A former 36-week gestation female with a prenatal diagnosis of gastroschisis had a complicated medical course following repair of her gastroschisis including compartment syndrome that required multiple exploratory laparotomies, bowel resection with a jejunostomy, and the development of an occlusive thrombus in her superior vena cava (SVC), anasarca and bilateral chylothoraces. She was transferred at 4 months of age to the Newborn/Infant Intensive Care Unit (N/IICU) at Children’s Hospital of Philadelphia (CHOP) for evaluation and management by the Jill and Mark Fishman Center for Lymphatic Disorders and the Division of Pediatric General, Thoracic and Fetal Surgery. Despite successful treatment of the SVC thrombus with alteplase infusion, heparin infusion, and thrombus directed alteplase infusion by interventional radiology, she continued to struggle with anasarca and bilateral chylothoraces and was ultimately referred to CHOP for lymphatic imaging and intervention.

Image 1: XMR Suite Shortly after admission, the patient underwent diagnostic lymphatic imaging and intervention in the XMR suite that combines a magnetic resonance image (MRI) scanner with a cardiac catheterization laboratory (Image 1). An MR lymphangiogram was performed first to map the lymphatic system and revealed an obstructed thoracic duct outlet as well as lymphatic perfusion to the pleural space bilaterally and dermal backflow extending to the perineum (Image 2). Next an MRV and cardiac catheterization were done and confirmed an SVC stenosis just superior and near the azygous vein as the cause of the obstruction of flow from the thoracic duct. Balloon angioplasty and SVC stent placement were also performed in the XMR suite; this resulted in a significant improvement in the size of the SVC and led to resolution of abnormal lymphatic flow to the lungs and soft tissue.

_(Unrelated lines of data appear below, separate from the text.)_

/-- R210, R214, R215: loads. `s2` is the machine after the reads (fills of L1, the group's own requests to the lines). -/
def Obligations.LoadWords : Prop :=
  ∀ (s : State) (c : WCtx) (d : BitVec 7) (x : BitVec 3) (k : BitVec 1) (a : BitVec 6) (o : BitVec 8) (z : BitVec 1) (e : BitVec 6),
    Issues s c → c.eff ≠ 0 → TumblerFree c →
    let ty := c.g.ty
    let w := tWide ty
    let reads (i : Instr) (ak n : Nat) (off : Nat → Nat) (conv : Nat → Nat) (tag : Nat) : Prop :=
      ∀ s1 ls, access s c.key c.g x.toNat ak a.toNat (off c.low) 0 n (c.lanes.map fun l => accOf c.g x.toNat ak a.toNat (off l) l)
        = .ok (s1, ls) →
      let s2 := (loadLanes s1 c.key c.g ls).1
      let got := (loadLanes s1 c.key c.g ls).2
      Completes (exec i s) s2 c [.longLatencyCompletion c.key s2.nextId] 1 fun g g' =>
        ∃ p, g'.pending = g.pending ++ [p] ∧ p.id = s2.nextId ∧ p.ready = true ∧ p.tumbler = tumblerOf c.sp
          ∧ p.poison = lanesBad s2 c.g.core ls
          ∧ g' = { g with pending := g'.pending, tumblers := g'.tumblers, splits := g'.splits, susp := none, want := none,
                          lastIssue := s2.time }
          ∧ ∀ l bs, (l, bs) ∈ got → l < c.g.width → (∀ bs', (l, bs') ∈ got → bs' = bs) →
              (landPending c.g p).val w d.toNat l = conv (leNat bs) % 2 ^ (if w then 64 else 32)
                ∧ ∀ row ∈ c.g.regRows w d.toNat, (landPending c.g p).rowTag row = BitVec.ofNat 5 tag
    (Readable c (opD w d :: addrRows x k a) → reads (.ld d x k a o) k.toNat (rowBytes ty) (fun _ => o.toNat * rowBytes ty) id ty)
    ∧ (ty ≠ tQ4 → Readable c (opD w d :: addrRows x k a) →
        reads (.ldt d x k a o) k.toNat (elemBytes ty) (fun _ => o.toNat * elemBytes ty)
          (fun v => if ty = tI8 then ofS 32 (toS 8 v) else if ty = tI16 then ofS 32 (toS 16 v) else v)
          (if ty = tI8 ∨ ty = tI16 then tI32 else if ty = tU8 ∨ ty = tU16 then tU32 else ty))
    ∧ (Readable c [opD w d] → reads (.ldb d x a o) 1 (rowBytes ty) (fun l => (o.toNat + l) * rowBytes ty) id ty)
    ∧ (let n := if z = 0 then 8 else 4
       ∀ s1 ls, access s c.key c.g x.toNat 1 a.toNat (o.toNat * n) 0 n [accOf c.g x.toNat 1 a.toNat (o.toNat * n) c.low] = .ok (s1, ls) →
       let r := groupLoad s1 c.key c.g (ls.flatMap (·.2))
       Completes (exec (.ldu z e x a o) s) r.1 c [.longLatencyCompletion c.key r.1.nextId] 1 fun g g' =>
         ∃ p, g'.pending = g.pending ++ [p] ∧ p.id = r.1.nextId ∧ p.ready = true ∧ p.tumbler = tumblerOf c.sp ∧ p.elems = []
           ∧ p.tags = [] ∧ p.poison = (loadBad r.1 c.g.core (ls.flatMap (·.2))).map (·, c.low) ∧ p.svals = [(e.toNat, BitVec.ofNat 64 (leNat r.2))]
           ∧ g' = { g with pending := g'.pending, tumblers := g'.tumblers, splits := g'.splits, susp := none, want := none,
                           lastIssue := r.1.time })

/-- R210, R213 to R215, R218, R221, R420: stores, as one operation. -/
def Obligations.StoreWords : Prop :=
  ∀ (s : State) (c : WCtx) (d : BitVec 7) (x : BitVec 3) (k : BitVec 1) (a : BitVec 6) (o : BitVec 8) (z : BitVec 1) (e : BitVec 6),
    Issues s c → c.eff ≠ 0 →
    let ty := c.g.ty
    let w := tWide ty
    let od := storeOpnd w d
    let writes (i : Instr) (ak n : Nat) (xs : List Acc) (v : Nat → Nat) : Prop :=
      ∀ s1 ls, access s c.key c.g x.toNat ak a.toNat (o.toNat * n) 1 n xs = .ok (s1, ls) →
      let os : List BufOp := [.bytes (ls.flatMap fun y => y.2.zip (leBytes n (v y.1)))]
      (overfills s1 c os = false → Completes (exec i s) (doOps s1 c os) c [] 0 (Kept (doOps s1 c os)))
      ∧ (overfills s1 c os = true → Traps (exec i s) s c 0x03 (memDetail 1 x.toNat) 0 c.low)
    let lanes (n : Nat) : List Acc := c.lanes.map fun l => accOf c.g x.toNat k.toNat a.toNat (o.toNat * n) l
    (Readable c (od :: addrRows x k a) → writes (.st d x k a o) k.toNat (rowBytes ty) (lanes (rowBytes ty)) (od.val c.g))
    ∧ (ty ≠ tQ4 → Readable c (od :: addrRows x k a) →
        writes (.stt d x k a o) k.toNat (elemBytes ty) (lanes (elemBytes ty)) (od.val c.g))
    ∧ (let n := if z = 0 then 8 else 4
       writes (.stu z e x a o) 1 n [accOf c.g x.toNat 1 a.toNat (o.toNat * n) c.low] (fun _ => (c.g.s e.toNat).toNat))

/-- R206, R210, R211, R213, R215 for segment sp: the places are `BASE + y` in the core's scratchpad. R206, R210, R211, R215 for loads through segment sp. -/
def Obligations.ScratchpadWords : Prop :=
  (
    ∀ (s : State) (c : WCtx) (d : BitVec 7) (k : BitVec 1) (a : BitVec 6) (o : BitVec 8),
      Issues s c → c.eff ≠ 0 → c.g.inRegion = false → c.g.harvest = false → (∀ r ∈ s.sreqs, r.key ≠ c.key) →
      let n := rowBytes c.g.ty
      let od := storeOpnd (tWide c.g.ty) d
      let sg := c.g.seg 1
      let y (l : Nat) : Nat := addrValue c.g 1 k.toNat a.toNat l + o.toNat * n
      let place (l i : Nat) : Loc := ⟨.core c.g.core, sg.base.toNat + y l + i⟩
      Readable c (od :: addrRows 1 k a) → sg.wr = true → (∀ l ∈ c.lanes, sg.base.toNat + y l + n ≤ 2 ^ 19) →
      (sg.unb = true ∨ ∀ l ∈ c.lanes, y l + n ≤ sg.limit.toNat) →
      ∃ t, exec (.st d 1 k a o) s = .next t
        ∧ t = { s with groups := t.groups, scratch := t.scratch, xfaults := t.xfaults, poison := t.poison, badCheck := t.badCheck,
                       ctxs := t.ctxs, issue := none, fresh := s.fresh + 1 }
        ∧ ((∀ x ∈ s.badCheck, x.sp ≠ .core c.g.core) → t.ctxs = s.ctxs)
        ∧ (∀ q, q ≠ c.key → Tab.find t.groups q = Tab.find s.groups q)
        ∧ (∀ g, Tab.find s.groups c.key = some g → ∃ g', Tab.find t.groups c.key = some g' ∧ NextWord c g g' ∧ Kept s g g')
        ∧ (∀ p, (∀ l ∈ c.lanes, ∀ i < n, p ≠ place l i) → (∀ q, p.sp = .core q → p.addr < 2 ^ 19) → homeByte t p = homeByte s p)
        ∧ ∀ l ∈ c.lanes, ∀ i < n, (∀ m ∈ c.lanes, l < m → ∀ j < n, place m j ≠ place l i) →
            homeByte t (place l i) = BitVec.ofNat 8 (od.val c.g l / 256 ^ i))
  ∧ (
    ∀ (s : State) (c : WCtx) (d : BitVec 7) (k : BitVec 1) (a : BitVec 6) (o : BitVec 8),
      Issues s c → c.eff ≠ 0 → TumblerFree c → c.g.inRegion = false → c.g.harvest = false → (∀ r ∈ s.sreqs, r.key ≠ c.key) →
      let ty := c.g.ty
      let w := tWide ty
      let n := rowBytes ty
      let sg := c.g.seg 1
      let y (l : Nat) : Nat := addrValue c.g 1 k.toNat a.toNat l + o.toNat * n
      let place (l i : Nat) : Loc := ⟨.core c.g.core, sg.base.toNat + y l + i⟩
      Readable c (opD w d :: addrRows 1 k a) → sg.rd = true → (∀ l ∈ c.lanes, sg.base.toNat + y l + n ≤ 2 ^ 19) →
      (sg.unb = true ∨ ∀ l ∈ c.lanes, y l + n ≤ sg.limit.toNat) →
      Completes (exec (.ld d 1 k a o) s) s c [.longLatencyCompletion c.key s.nextId] 1
        (Pends s c c.g.srg (lanesBad s c.g.core (c.lanes.map fun l => (l, (List.range n).map (place l)))) (WritesRow s c w d.toNat
          (fun l v => v = leNat ((List.range n).map fun i => homeByte s (place l i))) ty c.g.srg)))

/-- R67, R210, R211, R215, R427. -/
def Obligations.AccessFaults : Prop :=
  ∀ (s : State) (c : WCtx) (d : BitVec 7) (x : BitVec 3) (k : BitVec 1) (a : BitVec 6) (o : BitVec 8) (l : Nat),
    Issues s c → c.eff ≠ 0 → TumblerFree c → x.toNat ≠ 3 → l ∈ c.lanes →
    let ty := c.g.ty
    let n := rowBytes ty
    let seg := x.toNat
    let sg := c.g.seg seg
    let y (m : Nat) : Nat :=
      let v := addrValue c.g seg k.toNat a.toNat m + o.toNat * n
      if seg = 0 then v % 2 ^ 64 else v
    let beyond (m : Nat) : Prop := (sg.unb = false ∧ sg.limit.toNat < y m + n)
      ∨ ((seg = 1 ∨ seg = 2) ∧ 2 ^ 19 < sg.base.toNat + y m + n) ∨ (seg = 7 ∧ 256 < sg.base.toNat + y m + n)
    let faults (i : Instr) (cls rw : Nat) : Prop :=
      exec i s = .next (takeFault s c.key c.si ⟨cls, rw + 4 * seg, y l, l⟩ c.sp.pc false)
    let lowest := ∀ m ∈ c.lanes, m < l → ¬ beyond m
    (Readable c (opD (tWide ty) d :: addrRows x k a) →
      (beyond l → lowest → faults (.ld d x k a o) 0x04 0)
      ∧ ((∀ m ∈ c.lanes, ¬ beyond m) → l = c.low → sg.rd = false → faults (.ld d x k a o) 0x03 0))
    ∧ (Readable c (storeOpnd (tWide ty) d :: addrRows x k a) →
      (beyond l → lowest → faults (.st d x k a o) 0x04 1)
      ∧ ((∀ m ∈ c.lanes, ¬ beyond m) → l = c.low → sg.wr = false → faults (.st d x k a o) 0x03 1))

/-- R212, R217, R223 to R229: the atomics' issue and the prefetch. R223, R226: the executing unit's step. -/
def Obligations.AtomicWords : Prop :=
  (
    ∀ (s : State) (c : WCtx) (d : BitVec 7) (x : BitVec 3) (k : BitVec 1) (a : BitVec 6) (op : BitVec 4) (lv : BitVec 1) (o : BitVec 8),
      Issues s c → c.eff ≠ 0 →
      let ty := c.g.ty
      let w := tWide ty
      let xs := c.lanes.map fun l => accOf c.g x.toNat k.toNat a.toNat 0 l
      let aligned (n : Nat) : Prop := ∀ y ∈ xs, ((c.g.seg x.toNat).base.toNat + y.y) % n = 0
      let places (ls : List (Nat × List Loc)) : List (Nat × Loc) := ls.filterMap fun y => y.2.head?.map fun l => (y.1, l)
      let quiet := c.g.trapFp = true → ∀ l ∈ c.lanes, (unpack (fmtOf ty) (c.g.val w d.toNat l % 2 ^ tWidth ty)).isSig = false
      let leaves (i : Instr) (s1 : State) (os : List BufOp) : Prop :=
        (overfills s1 c os = false → Completes (exec i s) (doOps s1 c os) c [] 0 (Kept (doOps s1 c os)))
        ∧ (overfills s1 c os = true → Traps (exec i s) s c 0x03 (memDetail 2 x.toNat) 0 c.low)
      let returns (i : Instr) (s1 : State) (as : List (Nat × AtomReq)) : Prop :=
        let r := returnAtoms s1 c w d.toNat as
        Completes (exec i s) r.1 c [] 0 fun g g' =>
          g' = { g with pending := g.pending ++ [{ r.2 with tumbler := (tumblerOf c.sp).or r.2.tumbler }], tumblers := g'.tumblers, splits := g'.splits,
                        susp := none, want := none, lastIssue := r.1.time }
          ∧ ∀ t, g'.tumbler t = g.tumbler t + if tumblerOf c.sp = some t then 1 else 0
      (∀ n s1 ls, n = rowBytes ty → admAtom op.toNat ty = true → Readable c (atomOpnds ty op.toNat d x k a) → aligned n →
        access s c.key c.g x.toNat k.toNat a.toNat 0 2 n xs = .ok (s1, ls) →
        let as := intAtoms c op.toNat d.toNat (places ls)
        leaves (.atom d x k a op 0) s1 (as.map fun y => .atom y.2)
        ∧ (TumblerFree c → c.g.inRegion = false → returns (.atom d x k a op 1) s1 as))
      ∧ (∀ n s1 ls, n = elemBytes ty → admFatom op.toNat ty = true → Readable c (⟨0, w, d.toNat, 0, .arith⟩ :: addrRows x k a) → aligned n →
        quiet → access s c.key c.g x.toNat k.toNat a.toNat 0 2 n xs = .ok (s1, ls) →
        let as := floatAtoms c op.toNat d.toNat (places ls)
        leaves (.fatom d x k a op 0) s1 (if op = 0
            then (places ls).map fun y => .ord y.2 ty (c.g.elem (c.g.rowNo 0 d.toNat 0) y.1) y.1 else as.map fun y => .atom y.2)
        ∧ (TumblerFree c → c.g.inRegion = false → returns (.fatom d x k a op 1) s1 as))
      ∧ (Readable c (addrRows x k a) → ∃ ag, Completes (exec (.prf lv x k a o) s) s c ag 0 (Kept s)
          ∧ ∀ e ∈ ag, (∃ n, e = .l1LineFill c.g.core n c.g.ctx) ∨ (∃ n, e = .sliceLineFill n)
            ∨ ∃ va need, e = .translationMiss c.g.core c.g.ctx 0 va need))
  ∧ (
    ∀ (s : State) (ctx core addr z op ty : Nat) (x y : BitVec 64), (z = 4 ∨ z = 8) → addr + z ≤ 2 ^ 19 → op ≤ 7 →
      let l : Loc := ⟨.core core, addr⟩
      let r := applyAtom s ctx { loc := l, z, fop := false, op, ty, x, y, sat := false, rnd := 0 }
      let old := homeNat s l z
      let m := 2 ^ (8 * z)
      let sgn := tSigned ty
      let lt (p q : Nat) : Prop := if sgn then toS (8 * z) p < toS (8 * z) q else p < q
      let xv := x.toNat % m
      let new := homeNat r.1 l z
      r.2 = old ∧ old < m
        ∧ (op = 0 → new = (old + xv) % m)
        ∧ (op = 1 → (lt old xv → new = old) ∧ (¬ lt old xv → new = xv))
        ∧ (op = 2 → (lt old xv → new = xv) ∧ (¬ lt old xv → new = old))
        ∧ (op = 3 → new = old &&& xv) ∧ (op = 4 → new = old ||| xv) ∧ (op = 5 → new = old ^^^ xv) ∧ (op = 6 → new = xv)
        ∧ (op = 7 → new = if old = xv then y.toNat % m else old)
        ∧ ∀ p : Loc, (∀ q, p.sp = .core q → p.addr < 2 ^ 19) → (∀ i < z, p ≠ ⟨.core core, addr + i⟩) → homeByte r.1 p = homeByte s p)

/-- R388, R396 to R398, R401. R388, R396, R399. -/
def Obligations.BranchWords : Prop :=
  (
    ∀ (s : State) (c : WCtx) (p : BitVec 3) (i : BitVec 1) (o : BitVec 21), Issues s c →
      let T := selected c p i
      let F := c.sp.mask &&& ~~~T
      let at' : Int := (c.sp.pc : Int) + o.toInt
      let inside : Prop := 0 ≤ at' ∧ at' < textWords s c.g
      let taken : Split := { c.sp with mask := T, pc := at'.toNat, clause := none, stall := false }
      let rest := newSplit (c.sp.pc + 1) F c.sp.tsp (clauseAt c.sp.clause (c.sp.pc + 1))
      let trap (cls detail : Nat) : Out := .next (takeFault s c.key c.si ⟨cls, detail, 0, (lanesOf c.g.width T).headD 0⟩ c.sp.pc false)
      let keeps (i : Instr) : Prop := Completes (exec i s) s c [] 0 (Kept s)
      keeps (.nop p i o) ∧ (T = 0 → keeps (.bra p i o) ∧ keeps (.call p i o))
      ∧ (T ≠ 0 → ¬ inside → exec (.bra p i o) s = trap 0x08 1 ∧ exec (.call p i o) s = trap 0x08 1)
      ∧ (T ≠ 0 → inside →
        (F = 0 → Redirects (exec (.bra p i o) s) s c fun g g' =>
          SplitsAre [(c.si, { taken with mask := c.sp.mask })] g g' ∧ TokensAre [] g g')
        ∧ (F ≠ 0 → c.g.splits.length < 4 → c.g.tokens.length ≤ c.g.divdepth →
            ∃ k, k < 4 ∧ lowFree c.g.splits 4 = some k ∧ Redirects (exec (.bra p i o) s) s c fun g g' =>
              SplitsAre [(c.si, taken), (k, rest)] g g' ∧ TokensAre [] g g')
        ∧ (F ≠ 0 → 4 ≤ c.g.splits.length → lowFree c.g.splits 4 = none →
            (c.g.tokens.length < c.g.divdepth → c.g.divdepth ≤ 16 → ∃ e, e < 16 ∧ Tab.find c.g.tokens e = none
              ∧ Redirects (exec (.bra p i o) s) s c fun g g' => SplitsAre [(c.si, taken)] g g'
                  ∧ TokensAre [(e, { kind := .defer, addr := c.sp.pc + 1, members := F, arrived := 0, parent := c.sp.tsp,
                                     clause := clauseAt c.sp.clause (c.sp.pc + 1), born := s.fresh })] g g')
            ∧ (c.g.divdepth ≤ c.g.tokens.length → exec (.bra p i o) s = trap 0x0A 0))
        ∧ (F = 0 → c.g.tokens.length < c.g.divdepth → c.g.divdepth ≤ 16 → ∃ e, e < 16 ∧ Tab.find c.g.tokens e = none
            ∧ Redirects (exec (.call p i o) s) s c fun g g' =>
                SplitsAre [(c.si, { taken with mask := T, tsp := some e })] g g'
                ∧ TokensAre [(e, { kind := .call, addr := returnPoint c, members := T, arrived := 0, parent := c.sp.tsp, clause := none,
                                   born := s.fresh })] g g')
        ∧ (c.g.divdepth ≤ c.g.tokens.length → exec (.call p i o) s = trap 0x0A 0)))
  ∧ (
    ∀ (s : State) (c : WCtx) (p : BitVec 3) (i : BitVec 1) (r : BitVec 7), Issues s c → c.g.width ≤ 64 →
      let T := selected c p i
      let F := c.sp.mask &&& ~~~T
      let ls := lanesOf c.g.width T
      let off (l : Nat) : Int := (c.sp.pc : Int) + toS 32 ((⟨1, false, r.toNat, 0, .free⟩ : Opnd).val c.g l)
      let targets := (ls.map off).dedup.length + if F = 0 then 0 else 1
      (T = 0 → Completes (exec (.brx p i r) s) s c [] 0 (Kept s))
      ∧ (ls ≠ [] → Readable c [⟨1, false, r.toNat, 0, .free⟩] → (∀ l ∈ ls, 0 ≤ off l ∧ off l < textWords s c.g) →
        c.g.splits.length + targets ≤ 5 → c.g.tokens.length ≤ c.g.divdepth →
        Redirects (exec (.brx p i r) s) s c fun g g' =>
          (∀ l ∈ ls, ∃ k x, Tab.find g'.splits k = some x ∧ x.mask.getLsbD l = true ∧ (x.pc : Int) = off l)
          ∧ (∀ l, F.getLsbD l = true → ∃ k x, Tab.find g'.splits k = some x ∧ x.mask.getLsbD l = true ∧ x.pc = c.sp.pc + 1)
          ∧ (∀ k x, k ≠ c.si → Tab.find g.splits k = some x → Tab.find g'.splits k = some x.awake)
          ∧ TokensAre [] g g'))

Image 2: MR lymphangiogram This infant’s N/IICU course continued to be complex despite resolution of her lymphatic disorder and she was transferred to the N/IICU neosurgical team. Her first surgery at CHOP was an exploratory laparotomy with lysis of adhesions and revision of the jejunostomy. Six weeks later, she underwent reversal of her jejunostomy, however she developed an acute hemoperitoneum and required emergency surgery with resection of the ileocecal valve and an ileostomy. Despite these complications and the ongoing need for full parenteral nutrition, she is growing well and thriving in room air without recurrence of her chylothoraces or anasarca.

This case highlights how a single prenatal diagnosis of gastroschisis can require multiple subspecialist evaluation and management. The multidisciplinary team approach used to care for this infant allowed us to develop and implement a comprehensive care plan to address all her needs and diagnoses.